Das Dilemma ist bekannt: Wer in der Regio­nal­liga Meister wird, will auch direkt auf­steigen. Seit 2012 war das aber nicht mög­lich bei fünf Meis­tern aus den Regio­nal­ligen gegen­über drei Abstei­gern aus der 3. Liga. Die Lösung schien ein­fach: Eine Regio­nal­liga-Reform mit der Redu­zie­rung auf vier Staf­feln. Für dieses Modell ist die 3. Liga schon jetzt in Vor­leis­tung gegangen. Seit dieser Saison kämpfen vier Mann­schaften gegen den Abstieg. Ein Kom­pro­miss für die zwei­jäh­rige Über­gangs­zeit – und gleich­zeitig ein Ver­trau­ens­vor­schuss, der bitter ent­täuscht wurde. 

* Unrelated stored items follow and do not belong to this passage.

-- ==== Sys2Proof/Machine/Control.lean ====
section
/-!
DEFINITION. Control flow of domain 11: BRA, BRC, CALL, CALLT (20 R351 to R354), RET (22 R404), BJOIN (R349, R350),
EXIT (R366), YIELD (23 R442), NOP (22 R396), TRAP (23 R430) and ERET (R365).
-/

namespace Sys2Proof.Machine

/-- Set the PCs of the threads of a mask. -/
def Agent.jump (a : Agent) (m : W32) (g : Nat → W64) : Agent := a.mapThreads m (fun l t => { t with pc := g l })

/-- The target of an offset in 4-byte units (R101). -/
def Pkt.target (p : Pkt) (off : Int) : W64 := p.pc + BitVec.ofInt 64 (4 * off)

/-- BRA (R351). -/
def braMeaning : Meaning where
  body := fun _ p => .go (.agent p.k (fun a => a.jump p.act (fun _ => p.target p.f.off28))) 0

/-- The threads that BRC takes (R352): `g` the guarded threads, `c` the condition's. -/
def brcTaken (mode : Nat) (g c : W32) : W32 :=
  match mode with
  | 0 => g &&& c
  | 1 => if g &&& c != 0 then g else 0
  | _ => if g &&& ~~~c == 0 then g else 0

/-- BRC (R352). -/
def brcMeaning : Meaning where
  reads := fun _ p => [.p (p.f.m 2 0)]
  body := fun s p =>
    let q := s.readP p.k (p.f.m 2 0)
    let c := if p.f.mb 3 then ~~~q else q
    .go (.agent p.k (fun a => a.jump (brcTaken (p.f.m 5 4) p.act c) (fun _ => p.target p.f.off22))) 0

/-- Write a link at once (R353): in a band the pair Vd, Vd+1, elsewhere Sd. -/
def State.link (s : State) (p : Pkt) (ret : W64) (a : Agent) : Agent :=
  let d := p.f.d.toNat
  if p.kind = .band then
    let put := fun (n : Nat) (w : W32) (a : Agent) => s.fixV 0 n ((a.rawV n).merge (.uni w) p.act p.covers) a
    put (d + 1) (ret.extractLsb' 32 32) (put d (ret.extractLsb' 0 32) a)
  else s.fixS 0 d ret a

/-- The registers of a link. -/
def linkRegs (p : Pkt) (n : Nat) : List Reg := if p.kind = .band then [.v n, .v (n + 1)] else [.s n]

/-- The V results of a link, with whether they are G (R353). -/
def linkDests (p : Pkt) : List (Nat × Bool) :=
  if p.kind = .band then [(p.f.d.toNat, !p.covers), (p.f.d.toNat + 1, !p.covers)] else []

/-- CALL (R353). -/
def callMeaning : Meaning where
  writes := fun _ p => linkRegs p p.f.d.toNat
  dests := fun _ p => linkDests p
  body := fun s p =>
    .go (.seq (.clash p.k (linkRegs p p.f.d.toNat))
      (.agent p.k (fun a => (s.link p (p.pc + 8) a).jump p.act (fun _ => p.target p.f.off21)))) 0

/-- The index of a lane of CALLT (R354). -/
def calltIndex (p : Pkt) (r : Regs) (l : Nat) : W32 :=
  if p.kind = .band then (r.v p.f.a.toNat).lane l else (r.s p.f.a.toNat).setWidth 32

/-- The shader table of an agent (R255): base and limit. An agent without a launch has none. -/
def State.shaderTable (s : State) (k : Nat) : W64 × Nat :=
  match s.launchOf k with
  | some l => (l.kernel.shaderBase, l.kernel.shaderLimit)
  | none => (0, 0)

/-- CALLT (R354, R255): the records are read while the packet waits at the instruction. -/
def calltMeaning : Meaning where
  reads := fun _ p => if p.kind = .band then [.v p.f.a.toNat] else [.s p.f.a.toNat]
  writes := fun _ p => linkRegs p p.f.d.toNat
  dests := fun _ p => linkDests p
  body := fun s p =>
    let r := s.regs p.k
    let (base, limit) := s.shaderTable p.k
    let idx := calltIndex p r
    match lowest p.act (fun l => decide ((idx l).toNat ≥ limit)) with
    | some l => .trap 0x0D ((idx l).zeroExtend 64)
    | none =>
      let calling := p.act &&& maskOf (fun l => idx l != 0)
      let parts := (lanesOf calling).map (fun l =>
        ({ lane := l, piece := 0, addr := 0, va := base + 8 * (idx l).zeroExtend 64, len := 8 } : Part))
      s.access p 8 .load (.callt p.f.d.toNat calling (p.act &&& ~~~calling)) false false 0 parts true false

/-- RET (R404). -/
def retMeaning : Meaning where
  reads := fun _ p => linkRegs p p.f.a.toNat
  body := fun s p =>
    let r := s.regs p.k
    let n := p.f.a.toNat
    let dest := fun (l : Nat) =>
      if p.kind = .band then (r.v (n + 1)).lane l ++ (r.v n).lane l else r.s n
    .go (.agent p.k (fun a => a.jump p.act dest)) 0

/-- BJOIN (R349, R350, R30): threads outside the mask pass; a control context and a firmware core only advance. -/
def bjoinMeaning : Meaning where
  reads := fun _ p => if p.f.mb 0 then [] else [.s p.f.a.toNat]
  body := fun s p =>
    let m := if p.f.mb 0 then 0xFFFFFFFF else (s.readS p.k p.f.a.toNat).setWidth 32
    let stop := if p.kind = .band then p.act &&& m else 0
    .go (.agent p.k (fun a => (a.mapThreads stop (fun _ t => { t with st := .bjoin m })).checkJoin)) stop

/-- EXIT (R366). -/
def exitMeaning : Meaning where
  body := fun s p =>
    .go (.seq
      (.agent p.k (fun a =>
        let a := a.mapThreads p.act (fun _ t => { t with st := .exited })
        let a := if a.hmask = 0 then a else a.leaveHandler p.act
        a.checkJoin))
      (.checkCrew (s.agent p.k).crew)) 0

/-- YIELD (R442). -/
def yieldMeaning : Meaning where
  body := fun _ p => .go (if p.kind = .fw then .skip else .endRun p.k) 0

/-- NOP (R396). -/
def nopMeaning : Meaning where
  body := fun _ _ => .go .skip 0

/-- TRAP (R430). -/
def trapMeaning : Meaning where
  reads := fun _ p => [.s p.f.a.toNat]
  body := fun s p => .trap 0x12 (s.readS p.k p.f.a.toNat)

/-- ERET and ERET.NEXT (R365, R302): a thread outside the handler traps whatever its guard (R121). -/
def eretMeaning : Meaning where
  illegal := fun s p => p.lanes &&& ~~~(s.agent p.k).hmask != 0
  body := fun s p =>
    let a := s.agent p.k
    let dest := if p.f.mb 0 then a.tpc + a.tlen else a.tpc
    .go (.seq (.agent p.k (fun a => a.eret p.act dest)) (.endRun p.k)) 0

/-- BRA (R351). -/
def execBra (f : Fields) (s : State) : Host.Outcome State Fault Refusal := perform (.bra f) braMeaning s

/-- BRC (R352). -/
def execBrc (f : Fields) (s : State) : Host.Outcome State Fault Refusal := perform (.brc f) brcMeaning s

/-- CALL (R353). -/
def execCall (f : Fields) (s : State) : Host.Outcome State Fault Refusal := perform (.call f) callMeaning s

/-- CALLT (R354). -/
def execCallt (f : Fields) (s : State) : Host.Outcome State Fault Refusal := perform (.callt f) calltMeaning s

/-- RET (R404). -/
def execRet (f : Fields) (s : State) : Host.Outcome State Fault Refusal := perform (.ret f) retMeaning s

/-- BJOIN (R350). -/
def execBjoin (f : Fields) (s : State) : Host.Outcome State Fault Refusal := perform (.bjoin f) bjoinMeaning s

/-- BJOIN.ALL (R349). -/
def execBjoinAll (f : Fields) (s : State) : Host.Outcome State Fault Refusal := perform (.bjoinAll f) bjoinMeaning s

/-- EXIT (R366). -/
def execExit (f : Fields) (s : State) : Host.Outcome State Fault Refusal := perform (.exit f) exitMeaning s

/-- YIELD (R442). -/
def execYield (f : Fields) (s : State) : Host.Outcome State Fault Refusal := perform (.yield f) yieldMeaning s

/-- NOP (R396). -/
def execNop (f : Fields) (s : State) : Host.Outcome State Fault Refusal := perform (.nop f) nopMeaning s

/-- TRAP (R430). -/
def execTrap (f : Fields) (s : State) : Host.Outcome State Fault Refusal := perform (.trap f) trapMeaning s

/-- ERET (R365). -/
def execEret (f : Fields) (s : State) : Host.Outcome State Fault Refusal := perform (.eret f) eretMeaning s

/-- ERET.NEXT (R365). -/
def execEretNext (f : Fields) (s : State) : Host.Outcome State Fault Refusal := perform (.eretNext f) eretMeaning s

end Sys2Proof.Machine
end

Rück­kehr zu drei Abstei­gern gefor­dert 

Denn die Reform­pläne des DFB gelten als geschei­tert, die ver­ant­wort­liche Arbeits­gruppe wurde vor einigen Wochen auf­ge­löst. Der­zeit scheint eine Eini­gung der Regio­nal­ligen Nord, Nord-Ost und Bayern nicht in Sicht. Dass die Ver­eine der 3. Liga nun an der Glaub­wür­dig­keit des DFB zwei­feln, ist in meinen Augen völlig nach­voll­ziehbar. Ein Deal macht nur dann Sinn, wenn beide Seiten ihren Teil erfüllen. Statt­dessen hat der Vor­schlag einer zwei­glei­sigen 3. Liga die Gemüter nur noch mehr erhitzt.

Ich halte diese Idee für absolut nicht ziel­füh­rend. Diese Liga hat sich seit ihrer Grün­dung vor zehn Jahren eta­bliert. Die Kluft zwi­schen Profi- und Ama­teur­fuß­ball ist kleiner geworden, das war 2008 das erklärte Ziel. Der Zuschau­er­schnitt ist aktuell auf Rekord­kurs, die Attrak­ti­vität durch die vielen Tra­di­ti­ons­ver­eine enorm gestiegen und sport­lich ist die 3. Liga span­nend wie nie. Die Ein­füh­rung einer Zwei­glei­sig­keit würde dieses Erfolgs­mo­dell zer­stören. 

Lösungs­ori­en­tierte Gedan­ken­spiele 

Vom SV Babels­berg 03 aus der Regio­nal­liga Nord-Ost kam der Vor­schlag, die 3. Liga auf 22 Teams zu erhöhen, von denen am Ende fünf absteigen und damit die aktu­elle Regio­nal­li­gastruktur bei­zu­be­halten. Vier Spiele mehr pro Saison scheint mir mit Blick auf den Ter­min­ka­lender schwer vor­stellbar – es sei denn, die Dritt­li­gisten würden nicht mehr im Lan­des­pokal antreten. Die Ent­schei­dung über die Reform fällt beim DFB-Bun­destag im kom­menden Jahr. Kurio­ser­weise haben die Dritt­li­gisten hier aber kein Stimm­recht. 

Des­halb war diese Pro­test­ak­tion umso wich­tiger. Die 3. Liga hat sich Gehör ver­schafft und klar posi­tio­niert. Alle Ver­eine haben aus­nahmslos mit­ge­zogen. Die unein­ge­schränkte Einig­keit zu diesem Thema war meiner Mei­nung nach das wich­tigste Zei­chen des 17. Spiel­tags.